When: Friday, July 15, 2016      Time: 11:00 AM - 12:30 PM

Room: Salon C Carson Hall (Level 2)

Session Synopsis:

Testing for genetic associations in arbitrarily structured populations

We present a new statistical test of association between a trait and genetic markers, which we theoretically and practically prove to be robust to arbitrarily complex population structure. The statistical test involves a set of parameters that can be directly estimated from large-scale genotyping data, such as those measured in genome-wide associations studies (GWAS). We also derive a new set of methodologies, called a genotype-conditional association test (GCAT), shown to provide accurate association tests in populations with complex structures, manifested in both the genetic and non-genetic contributions to the trait. Our proposed framework provides a substantially different approach to the problem from existing methods.

Genetics 2

Presenter: Matthijs Vynck

When: Friday, July 15, 2016      Time: 11:00 AM - 12:30 PM

Room: Salon C Carson Hall (Level 2)

Session Synopsis:

Threshold setting in duplex digital PCR experiments

Digital PCR (dPCR) technology can be used to quantify nucleic acid concentrations by measuring the presence or absence of one or more nucleic acid(s) in a large number of partitions (up to one million). This is done by measuring the fluorescence intensity for each single partition. The fluorescence intensity can be measured in one or multiple channels. Depending on the experimental setup and instrument, the obtained data is typically either univariate (measurement of a single fluorescent dye, single channel) or bivariate (measurements of two fluorescent dyes, two channels).

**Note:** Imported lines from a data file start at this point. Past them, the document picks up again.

-- ==== Sys2Proof/Machine/PowerStates.lean ====
section
/-! DEFINITION. The power states of the part and of its partitions (13 R338, 23 R437, R444), and kicks (15 R375). -/
namespace Sys2Proof.Machine

/-! ### Debug state across power states (23 Table 23.5) -/

/-- A debug state taken; a change ends every open session (23 R441). -/
def Trust.setDebug (t : Trust) (debug : Nat) (unlocked : BitVec 8) : Trust :=
  { t with
    debug := debug, unlocked := unlocked
    sessions := if t.debug = debug ∧ t.unlocked = unlocked then t.sessions else [] }

/-- Debug of some partitions ends; device-wide debug stays. -/
def Trust.relock (t : Trust) (parts : BitVec 8) : Trust :=
  let u := t.unlocked &&& ~~~parts
  t.setDebug (if t.debug = 1 ∧ u = 0 then 0 else t.debug) u

/-! ### Entry and exit -/

/-- Steps 1 and 2: Bazaar stands still for a partition and its contexts are asked to stop. -/
def State.freezePart (s : State) (p : Nat) : State :=
  let s := s.setPart p { s.part p with frozen := true }
  s.ctxs.foldl (fun s e => if e.2.bound && e.2.part == p then s.preempt (e.1 / 4) (e.1 % 4) .power else s) s

/-- Every context of a partition has been saved. -/
def State.emptied (s : State) (p : Nat) : Bool := s.ctxs.all fun e => !(e.2.bound && e.2.part == p)

/-- Partitions that a mask names. -/
def named (mask : Nat) : List Nat := (List.range 8).filter fun p => mask.testBit p

/-- The cores of a partition lose what they hold. -/
def State.darken (s : State) (p : Nat) : State :=
  let cs := (s.part p).cores
  { s with cores := s.cores.mapAll ⟨0, 0, [], []⟩ fun n k => if cs.getLsbD n then ⟨0, 0, [], []⟩ else k }

/-- PARTITION_OFF, as far as it can go now; whether it has been reached. -/
def State.partitionsOff (s : State) (mask : Nat) : State × Bool :=
  let ps := (named mask).filter fun p => !(s.part p).off
  let s := ps.foldl (fun s p => s.freezePart p) s
  if ps.all s.emptied then
    let s := ps.foldl (fun s p => (s.darken p).setPart p { s.part p with off := true, frozen := false }) s
    ({ s with trust := s.trust.relock (BitVec.ofNat 8 mask) }, true)
  else (s, false)

/-- A partition's power returns. -/
def State.partitionOn (s : State) (p : Nat) : State := s.setPart p { s.part p with off := false }

/-- What a scheduler core keeps in RETENTION: its SRAM, with Kiosk's view of its slots and of its event ring. -/
def FwCore.retain (c : FwCore) : FwCore :=
  { FwCore.empty with sram := c.sram, slots := c.slots, evHead := c.evHead, evTail := c.evTail, evWait := c.evWait }

/-- The entry steps of RETENTION, as far as they can go now; whether every context has been saved.
DEDUCED, unsafe: log 72. -/
def State.quiesce (s : State) : State × Bool :=
  let s := (List.range 8).foldl (fun s p => s.freezePart p) s.wake
  (s, (List.range 8).all s.emptied)

/-- RETENTION is reached: what it does not keep is lost, and the largest time, rebased where it is above 2^62 (07 R151), is
every slice's mark (07 R148).
DESIGN CHOICE, unsafe: log 67. DEDUCED, unsafe: log 72. -/
def State.retain (s : State) : State :=
  let s := s.rebaseHigh
  { s with
    cores := []
    xlat := { s.xlat with tlb := [], walk := [] }
    dram := { s.dram with mark := s.topTime, marks := [], lines := [] }
    fws := s.fws.mapAll FwCore.empty fun _ c => c.retain
    trust := s.trust.relock 0xFF
    power := { s.power with state := .retention } }

/-- RETENTION by a step of its entry. -/
def State.toRetention (s : State) : State × Bool :=
  if s.power.state = .retention then (s, true)
  else if !s.powered then (s, false)
  else match s.quiesce with
    | (s, true) => (s.retain, true)
    | (s, false) => (s, false)

/-- A scheduler core at resume: its image matches the manifest's digest, or is loaded again (23 R437). -/
def State.resumeCore (s : State) (e : Entry23) : State :=
  let c := s.fwCore e.target
  let m := if Config.sha512 (c.sram.read 0 e.length) = e.digest then c.sram else c.sram.write 0 (e.image s.trust.flash)
  if e.kind = 0 ∧ e.target < 4 then s.setFw e.target { c with sram := m, released := true } else s

/-- RETENTION ends: scheduler cores are released again, and binding resumes. -/
def State.leaveRetention (s : State) : State :=
  if s.power.state ≠ .retention then s else
  let s := { s with power := { s.power with state := .active, quietSince := s.time } }
  let s := match s.trust.manifest with
    | some base => (entriesAt s.trust.flash base).foldl (fun s e => s.resumeCore e) s
    | none => s
  (List.range 8).foldl (fun s p => s.setPart p { s.part p with frozen := false }) s

/-- The voltage at which a rail stands in IDLE: the floor of 600 MHz of its clusters. -/
def State.idleFloor (s : State) (r : Nat) : Nat :=
  (List.range 8).foldl (fun a n => if (s.cluster n).rail = r then max a (Config.vfloor n 0) else a) 0

/-! ### The rows -/

/-- IDLE_ENTRY: Vesper's policy, once the idle interval has passed quiet and the scheduler cores sleep in SWAIT. -/
def execIdleEntry (s : State) : Out :=
  let p := s.power
  let sleeps := s.fws.all fun e => !e.2.released || e.2.asleep
  if p.state ≠ .active ∨ p.idleInterval = 0 ∨ s.quietNow = false ∨ sleeps = false ∨ s.time < p.quietSince + p.idleInterval ∨
      p.trip.tripped = true then .next s
  else
    let s := (List.range 4).foldl (fun s r => s.setRail r { s.rail r with v := s.idleFloor r }) s
    .next { s with power := { s.power with state := .idle } }

/-- IDLE_EXIT. -/
def execIdleExit (s : State) : Out := .next s.wake

/-- WAKE_INPUT_RISE: the part leaves RETENTION. -/
def execWakeInputRise (s : State) : Out := .next s.leaveRetention

/-- WAKE_INPUT_FALL: the part enters RETENTION; the row's later occurrences carry the entry on. -/
def execWakeInputFall (s : State) : Out := .next s.toRetention.1

/-- KICK (15 R375): it ends IDLE and RETENTION; for a partition that is off Vesper may grant power. It hands over the
posted writes of its function (22 R425). -/
def execKick (ring tail : Nat) (s : State) : Out :=
  if 1600 ≤ ring ∨ s.power.state = .off then .next s else
  let s := s.wake.leaveRetention
  let p := s.partOf (ring / 8)
  let s := if (s.part p).off then (if Config.freeBit s.free then s.fresh.partitionOn p else s.fresh) else s
  let s := s.aged
  .next (s.setRing ring ((s.ring ring).kick tail (s.fn (fnOf (ring / 8))).pts))

end Sys2Proof.Machine
end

In the case of univariate measurements, a partition is subsequently determined to be positive or negative depending on its fluorescence intensity. For bivariate measurements the partition is classified as negative, double positive or positive for one or the other channel (i.e. four possible outcomes). In order to classify the partitions accurately, a correct fluorescence level threshold needs to be determined. Using negative control samples (no target nucleic acid present) and (bivariate) extreme value theory we have developed a method for modeling the extremal fluorescence intensities of the negative partitions. Based on this extreme value distribution we subsequently select the threshold. We discuss some important statistical considerations when setting a threshold and how they relate to the dPCR context. We furthermore demonstrate the use and importance of the methodology on dPCR measurements from two studies: low-level HIV quantification (univariate measurements) and copy number determination in human trisomy samples (bivariate measurements). References: [1] Trypsteen, W., Vynck, M., De Neve, J., et al. (2015). ddpcRquant: threshold determination for single channel droplet digital PCR experiments. Analytical and Bioanalytical Chemistry, 407(19), 5827-5834.